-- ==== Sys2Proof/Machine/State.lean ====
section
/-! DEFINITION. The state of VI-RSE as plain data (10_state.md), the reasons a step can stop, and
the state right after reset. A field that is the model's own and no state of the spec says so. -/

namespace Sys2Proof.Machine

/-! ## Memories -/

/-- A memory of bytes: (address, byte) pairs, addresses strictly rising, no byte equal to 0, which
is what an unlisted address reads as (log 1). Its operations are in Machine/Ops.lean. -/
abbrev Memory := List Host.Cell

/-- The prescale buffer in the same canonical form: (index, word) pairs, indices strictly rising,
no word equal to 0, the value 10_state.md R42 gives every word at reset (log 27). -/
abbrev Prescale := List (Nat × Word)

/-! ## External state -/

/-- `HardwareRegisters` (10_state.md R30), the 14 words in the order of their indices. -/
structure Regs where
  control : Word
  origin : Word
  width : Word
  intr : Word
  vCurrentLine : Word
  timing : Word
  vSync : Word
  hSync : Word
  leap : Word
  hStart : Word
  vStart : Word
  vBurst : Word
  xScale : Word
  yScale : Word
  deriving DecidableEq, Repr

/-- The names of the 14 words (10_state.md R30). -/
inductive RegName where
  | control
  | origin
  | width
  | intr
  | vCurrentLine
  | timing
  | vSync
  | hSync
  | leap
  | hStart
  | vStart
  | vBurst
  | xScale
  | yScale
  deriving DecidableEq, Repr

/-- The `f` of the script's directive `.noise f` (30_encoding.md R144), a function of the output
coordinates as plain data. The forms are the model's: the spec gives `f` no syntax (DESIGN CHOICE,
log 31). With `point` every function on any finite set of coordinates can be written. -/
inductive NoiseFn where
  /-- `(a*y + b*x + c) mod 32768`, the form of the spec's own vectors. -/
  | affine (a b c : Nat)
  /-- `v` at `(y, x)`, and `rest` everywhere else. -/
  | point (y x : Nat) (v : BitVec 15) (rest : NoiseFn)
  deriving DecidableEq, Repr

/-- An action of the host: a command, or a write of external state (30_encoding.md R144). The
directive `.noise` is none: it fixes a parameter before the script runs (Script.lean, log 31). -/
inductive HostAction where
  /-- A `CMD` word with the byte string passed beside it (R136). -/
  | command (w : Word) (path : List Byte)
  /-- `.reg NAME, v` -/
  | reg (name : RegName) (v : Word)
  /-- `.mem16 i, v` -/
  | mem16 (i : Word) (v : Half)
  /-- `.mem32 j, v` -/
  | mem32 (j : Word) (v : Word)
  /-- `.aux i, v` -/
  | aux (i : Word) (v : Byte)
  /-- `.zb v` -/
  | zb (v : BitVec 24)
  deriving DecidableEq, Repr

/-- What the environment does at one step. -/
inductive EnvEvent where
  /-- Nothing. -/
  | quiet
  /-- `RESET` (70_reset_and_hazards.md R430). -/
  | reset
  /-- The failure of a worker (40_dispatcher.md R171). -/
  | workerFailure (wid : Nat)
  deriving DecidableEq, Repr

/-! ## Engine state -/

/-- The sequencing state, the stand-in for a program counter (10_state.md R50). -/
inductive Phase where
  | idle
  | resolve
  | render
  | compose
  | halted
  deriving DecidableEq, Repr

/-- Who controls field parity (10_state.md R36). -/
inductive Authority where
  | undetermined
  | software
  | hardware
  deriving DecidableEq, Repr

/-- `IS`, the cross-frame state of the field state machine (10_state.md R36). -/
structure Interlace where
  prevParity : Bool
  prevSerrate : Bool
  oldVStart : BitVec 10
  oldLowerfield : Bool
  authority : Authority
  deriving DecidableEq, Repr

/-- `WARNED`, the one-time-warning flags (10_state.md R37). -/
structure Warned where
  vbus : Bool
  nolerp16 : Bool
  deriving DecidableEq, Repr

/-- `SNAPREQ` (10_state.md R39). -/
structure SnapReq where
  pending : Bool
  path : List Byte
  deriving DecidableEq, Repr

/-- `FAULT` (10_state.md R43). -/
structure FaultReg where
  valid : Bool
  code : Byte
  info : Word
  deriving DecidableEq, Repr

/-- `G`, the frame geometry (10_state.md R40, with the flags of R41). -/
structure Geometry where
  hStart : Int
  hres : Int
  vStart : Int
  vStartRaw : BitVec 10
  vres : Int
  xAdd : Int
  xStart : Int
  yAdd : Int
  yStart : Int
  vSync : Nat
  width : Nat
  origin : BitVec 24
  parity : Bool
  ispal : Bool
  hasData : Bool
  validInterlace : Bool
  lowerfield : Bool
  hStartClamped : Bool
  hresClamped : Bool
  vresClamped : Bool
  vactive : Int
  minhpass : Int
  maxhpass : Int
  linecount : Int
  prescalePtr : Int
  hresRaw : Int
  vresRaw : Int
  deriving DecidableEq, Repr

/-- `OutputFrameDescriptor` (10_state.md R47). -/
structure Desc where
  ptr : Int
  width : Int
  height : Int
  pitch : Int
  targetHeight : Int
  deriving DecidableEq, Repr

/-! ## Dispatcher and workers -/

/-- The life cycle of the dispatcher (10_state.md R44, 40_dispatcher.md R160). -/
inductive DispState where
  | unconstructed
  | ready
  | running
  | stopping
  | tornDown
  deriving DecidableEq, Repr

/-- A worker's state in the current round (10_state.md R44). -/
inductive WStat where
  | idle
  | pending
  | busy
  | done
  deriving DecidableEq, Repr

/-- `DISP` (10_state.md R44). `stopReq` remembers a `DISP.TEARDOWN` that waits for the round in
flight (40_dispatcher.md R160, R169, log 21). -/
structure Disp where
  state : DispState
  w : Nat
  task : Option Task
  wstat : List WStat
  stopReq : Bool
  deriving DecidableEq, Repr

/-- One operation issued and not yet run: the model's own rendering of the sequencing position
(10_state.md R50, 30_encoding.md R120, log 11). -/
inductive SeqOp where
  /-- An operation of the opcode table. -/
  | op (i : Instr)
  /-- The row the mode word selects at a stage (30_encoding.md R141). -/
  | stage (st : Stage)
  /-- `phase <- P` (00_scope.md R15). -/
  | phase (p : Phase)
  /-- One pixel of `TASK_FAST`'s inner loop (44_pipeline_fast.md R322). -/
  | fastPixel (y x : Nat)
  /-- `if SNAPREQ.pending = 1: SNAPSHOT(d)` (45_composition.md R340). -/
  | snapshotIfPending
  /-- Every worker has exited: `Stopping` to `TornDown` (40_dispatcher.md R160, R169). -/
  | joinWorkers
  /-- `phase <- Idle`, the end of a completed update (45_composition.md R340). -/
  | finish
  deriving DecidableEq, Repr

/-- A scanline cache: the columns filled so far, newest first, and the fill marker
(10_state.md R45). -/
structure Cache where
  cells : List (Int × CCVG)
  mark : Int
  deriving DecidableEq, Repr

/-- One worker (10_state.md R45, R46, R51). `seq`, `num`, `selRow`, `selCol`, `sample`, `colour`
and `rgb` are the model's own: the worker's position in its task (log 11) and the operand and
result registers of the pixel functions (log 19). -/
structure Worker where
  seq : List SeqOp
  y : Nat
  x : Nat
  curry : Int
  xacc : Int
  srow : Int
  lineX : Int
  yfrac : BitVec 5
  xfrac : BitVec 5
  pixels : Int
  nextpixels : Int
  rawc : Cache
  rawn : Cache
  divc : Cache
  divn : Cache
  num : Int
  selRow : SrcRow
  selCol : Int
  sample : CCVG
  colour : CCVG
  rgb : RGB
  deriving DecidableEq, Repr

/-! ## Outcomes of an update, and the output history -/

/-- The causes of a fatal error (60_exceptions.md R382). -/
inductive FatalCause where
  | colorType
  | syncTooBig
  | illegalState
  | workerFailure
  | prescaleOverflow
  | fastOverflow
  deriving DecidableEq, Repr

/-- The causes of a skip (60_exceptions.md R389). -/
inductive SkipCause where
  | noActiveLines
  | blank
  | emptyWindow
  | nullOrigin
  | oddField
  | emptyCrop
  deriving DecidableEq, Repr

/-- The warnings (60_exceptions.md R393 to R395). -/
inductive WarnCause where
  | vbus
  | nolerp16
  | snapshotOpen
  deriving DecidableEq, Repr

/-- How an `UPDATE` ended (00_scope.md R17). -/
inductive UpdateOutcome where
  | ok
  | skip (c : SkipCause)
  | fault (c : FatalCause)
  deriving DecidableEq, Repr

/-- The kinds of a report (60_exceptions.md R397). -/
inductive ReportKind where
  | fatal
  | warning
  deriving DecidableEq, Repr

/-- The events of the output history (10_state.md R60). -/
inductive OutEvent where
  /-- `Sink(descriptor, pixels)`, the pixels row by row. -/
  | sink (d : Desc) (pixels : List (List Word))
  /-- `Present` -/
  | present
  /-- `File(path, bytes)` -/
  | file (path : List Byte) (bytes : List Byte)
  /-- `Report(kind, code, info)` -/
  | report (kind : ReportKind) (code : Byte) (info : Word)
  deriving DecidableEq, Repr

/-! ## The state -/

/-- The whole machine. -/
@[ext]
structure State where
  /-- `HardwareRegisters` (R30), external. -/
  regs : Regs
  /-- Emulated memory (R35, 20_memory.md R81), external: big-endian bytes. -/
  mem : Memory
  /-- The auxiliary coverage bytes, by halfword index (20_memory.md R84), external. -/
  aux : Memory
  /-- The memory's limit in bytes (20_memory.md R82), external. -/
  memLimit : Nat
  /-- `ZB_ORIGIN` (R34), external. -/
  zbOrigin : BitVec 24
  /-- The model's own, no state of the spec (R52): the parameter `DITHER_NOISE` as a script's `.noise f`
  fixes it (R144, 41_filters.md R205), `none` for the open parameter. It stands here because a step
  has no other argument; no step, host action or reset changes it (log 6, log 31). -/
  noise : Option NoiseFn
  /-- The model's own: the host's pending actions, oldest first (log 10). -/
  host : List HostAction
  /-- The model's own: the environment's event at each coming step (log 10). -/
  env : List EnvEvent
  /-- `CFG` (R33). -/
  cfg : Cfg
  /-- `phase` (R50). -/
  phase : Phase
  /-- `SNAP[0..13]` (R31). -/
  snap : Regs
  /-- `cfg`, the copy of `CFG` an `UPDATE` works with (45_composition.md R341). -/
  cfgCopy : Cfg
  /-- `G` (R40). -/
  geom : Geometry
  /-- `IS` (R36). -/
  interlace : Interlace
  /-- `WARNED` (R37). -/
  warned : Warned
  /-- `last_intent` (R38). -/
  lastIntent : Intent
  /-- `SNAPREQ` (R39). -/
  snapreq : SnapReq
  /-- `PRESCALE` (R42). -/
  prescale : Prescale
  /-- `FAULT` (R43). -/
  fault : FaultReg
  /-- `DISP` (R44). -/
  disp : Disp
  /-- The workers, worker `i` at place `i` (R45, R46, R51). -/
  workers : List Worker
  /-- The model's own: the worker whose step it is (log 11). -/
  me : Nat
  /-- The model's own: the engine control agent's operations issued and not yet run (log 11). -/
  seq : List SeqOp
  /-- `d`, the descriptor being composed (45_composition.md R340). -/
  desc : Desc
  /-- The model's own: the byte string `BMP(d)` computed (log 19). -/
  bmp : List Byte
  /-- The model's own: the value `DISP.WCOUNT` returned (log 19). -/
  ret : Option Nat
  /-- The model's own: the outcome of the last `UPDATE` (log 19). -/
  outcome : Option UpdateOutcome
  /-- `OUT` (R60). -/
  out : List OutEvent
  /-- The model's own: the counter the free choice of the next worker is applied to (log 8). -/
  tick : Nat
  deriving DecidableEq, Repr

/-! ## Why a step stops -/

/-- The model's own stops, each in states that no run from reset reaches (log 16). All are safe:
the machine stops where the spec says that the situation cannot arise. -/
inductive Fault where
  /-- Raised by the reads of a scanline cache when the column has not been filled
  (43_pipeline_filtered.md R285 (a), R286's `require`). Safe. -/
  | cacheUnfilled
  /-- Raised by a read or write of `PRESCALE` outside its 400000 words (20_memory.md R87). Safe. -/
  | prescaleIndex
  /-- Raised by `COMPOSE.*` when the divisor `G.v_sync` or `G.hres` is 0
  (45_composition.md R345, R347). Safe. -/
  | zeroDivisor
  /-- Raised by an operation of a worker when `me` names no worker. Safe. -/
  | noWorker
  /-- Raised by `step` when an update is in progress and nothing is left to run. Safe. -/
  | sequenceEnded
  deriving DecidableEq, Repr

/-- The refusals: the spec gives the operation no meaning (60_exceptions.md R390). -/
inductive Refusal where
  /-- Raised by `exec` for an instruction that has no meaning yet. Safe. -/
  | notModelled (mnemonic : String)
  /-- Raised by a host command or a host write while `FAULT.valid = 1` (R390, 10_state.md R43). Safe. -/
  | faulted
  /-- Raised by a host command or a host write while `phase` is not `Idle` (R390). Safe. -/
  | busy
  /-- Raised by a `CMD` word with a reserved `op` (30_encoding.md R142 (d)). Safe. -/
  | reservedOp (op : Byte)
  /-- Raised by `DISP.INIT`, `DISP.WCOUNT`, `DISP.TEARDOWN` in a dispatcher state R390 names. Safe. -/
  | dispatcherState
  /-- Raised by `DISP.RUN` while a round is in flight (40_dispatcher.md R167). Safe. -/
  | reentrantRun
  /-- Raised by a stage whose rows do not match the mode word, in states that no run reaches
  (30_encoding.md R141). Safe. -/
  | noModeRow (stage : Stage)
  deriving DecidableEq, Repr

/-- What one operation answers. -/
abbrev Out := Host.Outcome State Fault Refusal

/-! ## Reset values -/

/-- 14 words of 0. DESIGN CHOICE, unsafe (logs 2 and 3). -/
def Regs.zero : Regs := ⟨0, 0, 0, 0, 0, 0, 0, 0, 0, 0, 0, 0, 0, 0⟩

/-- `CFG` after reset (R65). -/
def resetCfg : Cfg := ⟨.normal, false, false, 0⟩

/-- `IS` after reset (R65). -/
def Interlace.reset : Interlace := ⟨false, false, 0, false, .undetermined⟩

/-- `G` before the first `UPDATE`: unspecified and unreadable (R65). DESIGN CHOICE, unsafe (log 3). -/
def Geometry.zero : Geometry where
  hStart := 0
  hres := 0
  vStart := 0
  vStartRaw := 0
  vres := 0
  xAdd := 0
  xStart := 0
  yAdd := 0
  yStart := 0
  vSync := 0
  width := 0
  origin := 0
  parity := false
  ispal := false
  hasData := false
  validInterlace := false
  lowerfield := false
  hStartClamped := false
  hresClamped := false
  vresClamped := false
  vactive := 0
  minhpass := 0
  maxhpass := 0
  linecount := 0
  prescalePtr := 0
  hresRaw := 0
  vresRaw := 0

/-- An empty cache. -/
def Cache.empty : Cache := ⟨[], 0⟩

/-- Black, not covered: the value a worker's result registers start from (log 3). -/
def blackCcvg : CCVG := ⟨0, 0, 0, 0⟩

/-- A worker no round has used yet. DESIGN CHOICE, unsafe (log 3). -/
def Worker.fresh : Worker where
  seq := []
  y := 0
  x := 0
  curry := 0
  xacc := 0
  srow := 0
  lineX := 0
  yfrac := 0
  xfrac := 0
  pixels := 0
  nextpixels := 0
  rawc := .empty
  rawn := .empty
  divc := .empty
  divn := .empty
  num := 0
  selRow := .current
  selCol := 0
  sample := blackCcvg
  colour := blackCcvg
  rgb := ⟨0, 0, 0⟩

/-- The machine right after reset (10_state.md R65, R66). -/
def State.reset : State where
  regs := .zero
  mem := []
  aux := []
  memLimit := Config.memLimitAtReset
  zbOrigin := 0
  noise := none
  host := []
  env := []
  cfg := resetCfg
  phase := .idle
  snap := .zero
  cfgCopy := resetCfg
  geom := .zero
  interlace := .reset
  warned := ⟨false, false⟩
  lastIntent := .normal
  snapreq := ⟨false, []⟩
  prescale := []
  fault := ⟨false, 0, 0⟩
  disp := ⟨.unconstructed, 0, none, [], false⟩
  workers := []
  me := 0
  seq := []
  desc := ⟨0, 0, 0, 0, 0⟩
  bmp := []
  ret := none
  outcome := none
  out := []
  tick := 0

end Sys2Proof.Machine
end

----------

WORK REQUIRED »
Copy all lines from the material above that hold the word "EnvEvent".

ANSWER »
inductive EnvEvent where
  env : List EnvEvent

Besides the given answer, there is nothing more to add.